Elsewhere, Saint Laurent’s head honcho Anthony Vaccarello seems intent on transposing Yves Saint Laurent’s revered womenswear – ‘Le Smoking’ suit, in particular – onto men for a softened take on tailoring. A/W23 should follow suit. Over at Fendi, the Peekaboo bag has been scaled up as the man-bag mainstay, while the Baguette gets dinkier by the season, ideal for guys indulging their repressed Y2K ‘it girl’. What’s next remains to be seen, but whatever follows guys in Mary Janes and crop-top tuxedos is sure to land.

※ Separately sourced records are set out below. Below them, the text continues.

/-! ### Updates: one setter for each field -/

def State.setSe (s : State) (v : SplitEngine) : State := { s with se := v }
def State.setDi (s : State) (v : DemandIntake) : State := { s with di := v }
def State.setCt (s : State) (v : CapTable) : State := { s with ct := v }
def State.setPt (s : State) (v : ProfileTable) : State := { s with pt := v }
def State.setSm (s : State) (x : Axle) (v : SlipMonitor) : State := { s with sm := s.sm.set x v }
def State.setTm (s : State) (x : Axle) (v : TrackingMonitor) : State := { s with tm := s.tm.set x v }
def State.setLink (s : State) (x : Axle) (v : AxleLink) : State := { s with link := s.link.set x v }
def State.setOut (s : State) (v : OutRecord) : State := { s with out := v }
def State.setOc (s : State) (v : OutputControl) : State := { s with oc := v }
def State.setFu (s : State) (v : FaultUnit) : State := { s with fu := v }
def State.setHp (s : State) (v : HostPort) : State := { s with hp := v }
def State.setTb (s : State) (v : Timebase) : State := { s with tb := v }
def State.setResetnLow (s : State) (v : Bool) : State := { s with resetnLow := v }
def State.setFreeIndex (s : State) (v : Nat) : State := { s with freeIndex := v }
def State.setPending (s : State) (v : List Instr) : State := { s with pending := v }

/-! ### Reset values, block by block -/

/-- Split Engine after reset (R1). -/
def SplitEngine.reset : SplitEngine where
  prevFront := 0
  prevRear := 0
  periodNumber := 0
  shortfallRun := 0
  shortfallLive := false
  reportCount := 0
  timerRunning := false
  timerUs := 0
  work := none

/-- Demand Intake after reset and at READY entry (R27). -/
def DemandIntake.reset : DemandIntake where
  pending := none
  current := none
  staleSignalled := false
  prevHeld := 0
  acceptedCount := 0
  lastSeq := none
  refSpeed := 0
  refSpeedKnown := false
  rearLoad := 0
  rearLoadKnown := false
  overwrites := 0
  duplicates := 0

/-- An axle's two slots of one source, empty. -/
def emptyDirs : ByDir (Option CapSlot) := ⟨none, none⟩

/-- The Cap Table emptied (R61). -/
def CapTable.reset : CapTable where
  slots :=
    { inverter := ⟨emptyDirs, emptyDirs⟩, link := ⟨emptyDirs, emptyDirs⟩,
      slip := ⟨emptyDirs, emptyDirs⟩, track := ⟨emptyDirs, emptyDirs⟩ }
  pool := []

/-- A slot after reset: EMPTY, revision 0 (R63). -/
def ProfileSlot.reset : ProfileSlot := ⟨none, 0⟩

/-- The Profile Table after reset (R63). -/
def ProfileTable.reset : ProfileTable where
  slots :=
    { slot1 := ProfileSlot.reset, slot2 := ProfileSlot.reset, slot3 := ProfileSlot.reset,
      slot4 := ProfileSlot.reset, slot5 := ProfileSlot.reset, slot6 := ProfileSlot.reset,
      slot7 := ProfileSlot.reset }
  active := 0
  blendRunning := false
  startDrive := 0
  startRegen := 0
  blendStep := 0
  blendLength := 0
  lastDrive := 500
  lastRegen := 500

Martine Rose at Pitti Uomo
It’s hard to imagine a designer as rooted in London subculture as Martine Rose, and it’s precisely this that makes her first foray beyond the capital all the more momentous. Showing as Pitti Uomo’s guest designer, she follows in the footsteps of her peer Grace Wales Bonner, promising overdue kudos on the continent. Fabled as an integral player in redefining Balenciaga’s menswear under Demna, Rose is often dubbed the ‘designer’s designer‘, but with any luck, her predilection for skewering traditional men’s shapes will accelerate her global acclaim at this new career juncture.
Ones to Watch
Already a household name, Raf Simons is well into his tenure as co-creative director of Prada alongside Miuccia Prada. Yet, despite Simons’s flying start, there is a palpable feeling the Belgian is just getting into his stride. Indeed, the shuttering of his namesake label and Mrs Prada’s step down as Prada Group CEO suggest change is afoot. While a solo Simons show for Prada seems out of the question for the moment, many of his signature tropes – youth culture, arthouse film and poetic femininity – have yet to announce themselves explicitly. Now that he’s found his feet, Simons could begin carving his mark on the house for A/W23 and beyond.
Elsewhere, club kid visionary Charles Jeffrey will present his first Milan show, a daunting departure for a designer whose USP owes so much to London’s queer community. His recent experimentation with cues beyond nightlife, however, signal a timely maturation.
In terms of surprises, prepare for plenty. Rising star Botter made serious waves in September with its ode to the ocean, primed with Caribbean blue suiting and water balloon gloves. Naturally, we’re banking on another aquatic adventure in sartorial innovation. Add to this Wales Bonner’s first Paris outing, which comes after an Afro-Atlantic dissection of Milan’s Medici family last season, Bianca Saunders’ Jamaican-British spin on minimalism, plus New York favourite Bode’s triumphant return to Paris, and we’re set for some seriously thoughtful fashion.